Excuse the images and video from my laptop that needs a clean, but this is blogging baby, it's rough and ready... and tbh I think the images shine through the smeary screen. The dance pieces are so wild, imagine a pub putting this on in the corner and everyone watching and eating a smash burger - it needs to happen.


And of course, the opening sequence is shot so perfectly. She is a welder and a dancer!

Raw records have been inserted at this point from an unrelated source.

/-- `State.settleAlert` changes no part but `health` (there `alertCond`, `smbAlert`). -/
@[simp] theorem State.settleAlert_frame (s : State) :
    s.settleAlert.pending = s.pending ∧ s.settleAlert.build = s.build ∧ s.settleAlert.now = s.now ∧ s.settleAlert.out = s.out ∧
    s.settleAlert.free = s.free ∧ s.settleAlert.sys = s.sys ∧ s.settleAlert.cfg = s.cfg ∧ s.settleAlert.mbs = s.mbs ∧ s.settleAlert.pend = s.pend ∧
    s.settleAlert.ev = s.ev ∧ s.settleAlert.log = s.log ∧ s.settleAlert.warn = s.warn ∧ s.settleAlert.flagHist = s.flagHist ∧ s.settleAlert.tb = s.tb ∧
    s.settleAlert.tiu = s.tiu ∧ s.settleAlert.trail = s.trail ∧ s.settleAlert.grid = s.grid ∧ s.settleAlert.gateRun = s.gateRun ∧
    s.settleAlert.probeRun = s.probeRun ∧ s.settleAlert.emit = s.emit ∧ s.settleAlert.lines = s.lines ∧ s.settleAlert.ctxs = s.ctxs ∧
    s.settleAlert.streams = s.streams ∧ s.settleAlert.ports = s.ports ∧ s.settleAlert.vectors = s.vectors ∧ s.settleAlert.pcie = s.pcie ∧
    s.settleAlert.sec = s.sec ∧ s.settleAlert.dbg = s.dbg ∧ s.settleAlert.pwr = s.pwr ∧ s.settleAlert.dram = s.dram ∧ s.settleAlert.ltune = s.ltune ∧
    s.settleAlert.quads = s.quads ∧ s.settleAlert.cal = s.cal ∧ s.settleAlert.ref2 = s.ref2 ∧ s.settleAlert.felt = s.felt ∧
    s.settleAlert.slow = s.slow ∧ s.settleAlert.tiles = s.tiles ∧ s.settleAlert.mem = s.mem ∧ s.settleAlert.trig = s.trig ∧
    s.settleAlert.therm = s.therm ∧ s.settleAlert.zones = s.zones ∧ s.settleAlert.panel = s.panel ∧ s.settleAlert.bale = s.bale ∧
    s.settleAlert.memMask = s.memMask ∧ s.settleAlert.capMibNow = s.capMibNow ∧ s.settleAlert.health.kept = s.health.kept := by
  simp [State.settleAlert, Health.kept]

/-- `State.settle` changes no part but `ev`, `log`, `warn`, `health`, `flagHist`, `gateRun`, `probeRun`, `panel`, `zones` (there `logDropped`, `alertCond`, `smbAlert`). -/
@[simp] theorem State.settle_frame (s : State) :
    s.settle.pending = s.pending ∧ s.settle.build = s.build ∧ s.settle.now = s.now ∧ s.settle.out = s.out ∧ s.settle.free = s.free ∧
    s.settle.sys = s.sys ∧ s.settle.cfg = s.cfg ∧ s.settle.mbs = s.mbs ∧ s.settle.pend = s.pend ∧ s.settle.tb = s.tb ∧ s.settle.tiu = s.tiu ∧
    s.settle.trail = s.trail ∧ s.settle.grid = s.grid ∧ s.settle.emit = s.emit ∧ s.settle.lines = s.lines ∧ s.settle.ctxs = s.ctxs ∧
    s.settle.streams = s.streams ∧ s.settle.ports = s.ports ∧ s.settle.vectors = s.vectors ∧ s.settle.pcie = s.pcie ∧ s.settle.sec = s.sec ∧
    s.settle.dbg = s.dbg ∧ s.settle.pwr = s.pwr ∧ s.settle.dram = s.dram ∧ s.settle.ltune = s.ltune ∧ s.settle.quads = s.quads ∧ s.settle.cal = s.cal ∧
    s.settle.ref2 = s.ref2 ∧ s.settle.felt = s.felt ∧ s.settle.slow = s.slow ∧ s.settle.tiles = s.tiles ∧ s.settle.mem = s.mem ∧
    s.settle.trig = s.trig ∧ s.settle.therm = s.therm ∧ s.settle.bale = s.bale ∧ s.settle.memMask = s.memMask ∧ s.settle.capMibNow = s.capMibNow ∧
    s.settle.health.kept = s.health.kept ∧ mutedZones s.settle.zones = mutedZones s.zones ∧ s.settle.panel.kept = s.panel.kept := by
  simp [State.settle]

/-- `State.atInstant` changes no part but `now`, `out`, and `flagHist`, which gains the timed end of NOT_WARM. -/
@[simp] theorem State.atInstant_frame (s : State) (t : Nat) :
    (s.atInstant t).pending = s.pending ∧ (s.atInstant t).build = s.build ∧ (s.atInstant t).free = s.free ∧ (s.atInstant t).sys = s.sys ∧
    (s.atInstant t).cfg = s.cfg ∧ (s.atInstant t).mbs = s.mbs ∧ (s.atInstant t).pend = s.pend ∧ (s.atInstant t).ev = s.ev ∧
    (s.atInstant t).log = s.log ∧ (s.atInstant t).warn = s.warn ∧ (s.atInstant t).flagHist = s.flagsUntil t ∧ (s.atInstant t).tb = s.tb ∧
    (s.atInstant t).tiu = s.tiu ∧ (s.atInstant t).trail = s.trail ∧ (s.atInstant t).grid = s.grid ∧ (s.atInstant t).gateRun = s.gateRun ∧
    (s.atInstant t).probeRun = s.probeRun ∧ (s.atInstant t).emit = s.emit ∧ (s.atInstant t).lines = s.lines ∧ (s.atInstant t).ctxs = s.ctxs ∧
    (s.atInstant t).streams = s.streams ∧ (s.atInstant t).ports = s.ports ∧ (s.atInstant t).vectors = s.vectors ∧ (s.atInstant t).pcie = s.pcie ∧
    (s.atInstant t).sec = s.sec ∧ (s.atInstant t).dbg = s.dbg ∧ (s.atInstant t).pwr = s.pwr ∧ (s.atInstant t).health = s.health ∧
    (s.atInstant t).dram = s.dram ∧ (s.atInstant t).ltune = s.ltune ∧ (s.atInstant t).quads = s.quads ∧ (s.atInstant t).cal = s.cal ∧
    (s.atInstant t).ref2 = s.ref2 ∧ (s.atInstant t).felt = s.felt ∧ (s.atInstant t).slow = s.slow ∧ (s.atInstant t).tiles = s.tiles ∧
    (s.atInstant t).mem = s.mem ∧ (s.atInstant t).trig = s.trig ∧ (s.atInstant t).therm = s.therm ∧ (s.atInstant t).zones = s.zones ∧
    (s.atInstant t).panel = s.panel ∧ (s.atInstant t).bale = s.bale ∧ (s.atInstant t).memMask = s.memMask ∧ (s.atInstant t).capMibNow = s.capMibNow := by
  simp [State.atInstant]

/-- `State.applied` changes no part but `ev`, `log`, `warn`, `health` (there `logDropped`). -/
@[simp] theorem State.applied_frame (s : State) (p : Pend) (src : Nat) (stamp : BitVec 96) (inst status : Nat) :
    (s.applied p src stamp inst status).pending = s.pending ∧ (s.applied p src stamp inst status).build = s.build ∧
    (s.applied p src stamp inst status).now = s.now ∧ (s.applied p src stamp inst status).out = s.out ∧
    (s.applied p src stamp inst status).free = s.free ∧ (s.applied p src stamp inst status).sys = s.sys ∧
    (s.applied p src stamp inst status).cfg = s.cfg ∧ (s.applied p src stamp inst status).mbs = s.mbs ∧
    (s.applied p src stamp inst status).pend = s.pend ∧ (s.applied p src stamp inst status).flagHist = s.flagHist ∧
    (s.applied p src stamp inst status).tb = s.tb ∧ (s.applied p src stamp inst status).tiu = s.tiu ∧
    (s.applied p src stamp inst status).trail = s.trail ∧ (s.applied p src stamp inst status).grid = s.grid ∧
    (s.applied p src stamp inst status).gateRun = s.gateRun ∧ (s.applied p src stamp inst status).probeRun = s.probeRun ∧
    (s.applied p src stamp inst status).emit = s.emit ∧ (s.applied p src stamp inst status).lines = s.lines ∧
    (s.applied p src stamp inst status).ctxs = s.ctxs ∧ (s.applied p src stamp inst status).streams = s.streams ∧
    (s.applied p src stamp inst status).ports = s.ports ∧ (s.applied p src stamp inst status).vectors = s.vectors ∧
    (s.applied p src stamp inst status).pcie = s.pcie ∧ (s.applied p src stamp inst status).sec = s.sec ∧
    (s.applied p src stamp inst status).dbg = s.dbg ∧ (s.applied p src stamp inst status).pwr = s.pwr ∧
    (s.applied p src stamp inst status).dram = s.dram ∧ (s.applied p src stamp inst status).ltune = s.ltune ∧
    (s.applied p src stamp inst status).quads = s.quads ∧ (s.applied p src stamp inst status).cal = s.cal ∧
    (s.applied p src stamp inst status).ref2 = s.ref2 ∧ (s.applied p src stamp inst status).felt = s.felt ∧
    (s.applied p src stamp inst status).slow = s.slow ∧ (s.applied p src stamp inst status).tiles = s.tiles ∧
    (s.applied p src stamp inst status).mem = s.mem ∧ (s.applied p src stamp inst status).trig = s.trig ∧
    (s.applied p src stamp inst status).therm = s.therm ∧ (s.applied p src stamp inst status).zones = s.zones ∧
    (s.applied p src stamp inst status).panel = s.panel ∧ (s.applied p src stamp inst status).bale = s.bale ∧
    (s.applied p src stamp inst status).memMask = s.memMask ∧ (s.applied p src stamp inst status).capMibNow = s.capMibNow ∧
    (s.applied p src stamp inst status).health.kept = s.health.kept := by
  unfold State.applied; split <;> simp

/-- `State.strike` changes no part but `pend`. -/
@[simp] theorem State.strike_frame (s : State) (op unit : Nat) :
    (s.strike op unit).pending = s.pending ∧ (s.strike op unit).build = s.build ∧ (s.strike op unit).now = s.now ∧ (s.strike op unit).out = s.out ∧
    (s.strike op unit).free = s.free ∧ (s.strike op unit).sys = s.sys ∧ (s.strike op unit).cfg = s.cfg ∧ (s.strike op unit).mbs = s.mbs ∧
    (s.strike op unit).ev = s.ev ∧ (s.strike op unit).log = s.log ∧ (s.strike op unit).warn = s.warn ∧ (s.strike op unit).flagHist = s.flagHist ∧
    (s.strike op unit).tb = s.tb ∧ (s.strike op unit).tiu = s.tiu ∧ (s.strike op unit).trail = s.trail ∧ (s.strike op unit).grid = s.grid ∧
    (s.strike op unit).gateRun = s.gateRun ∧ (s.strike op unit).probeRun = s.probeRun ∧ (s.strike op unit).emit = s.emit ∧
    (s.strike op unit).lines = s.lines ∧ (s.strike op unit).ctxs = s.ctxs ∧ (s.strike op unit).streams = s.streams ∧
    (s.strike op unit).ports = s.ports ∧ (s.strike op unit).vectors = s.vectors ∧ (s.strike op unit).pcie = s.pcie ∧ (s.strike op unit).sec = s.sec ∧
    (s.strike op unit).dbg = s.dbg ∧ (s.strike op unit).pwr = s.pwr ∧ (s.strike op unit).health = s.health ∧ (s.strike op unit).dram = s.dram ∧
    (s.strike op unit).ltune = s.ltune ∧ (s.strike op unit).quads = s.quads ∧ (s.strike op unit).cal = s.cal ∧ (s.strike op unit).ref2 = s.ref2 ∧
    (s.strike op unit).felt = s.felt ∧ (s.strike op unit).slow = s.slow ∧ (s.strike op unit).tiles = s.tiles ∧ (s.strike op unit).mem = s.mem ∧
    (s.strike op unit).trig = s.trig ∧ (s.strike op unit).therm = s.therm ∧ (s.strike op unit).zones = s.zones ∧ (s.strike op unit).panel = s.panel ∧
    (s.strike op unit).bale = s.bale ∧ (s.strike op unit).memMask = s.memMask ∧ (s.strike op unit).capMibNow = s.capMibNow := by
  simp [State.strike]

I also want to say a big thank you to Jonathan Nunn who supported me in writing this piece, even though personal issues meant that I was so so late in writing it that I totally missed the deadline for Vittles. But being able to do the research and most importantly, be able to write these thoughts and feelings, is hugely important and helps me develop as a writer. This is unedited and I would love to publish this - or a piece in this vein - for a wider audience, if anyone would like it!


A ton of research into dance and food has been left out - a) I go on research tangents, b) the task was to keep it to dance films.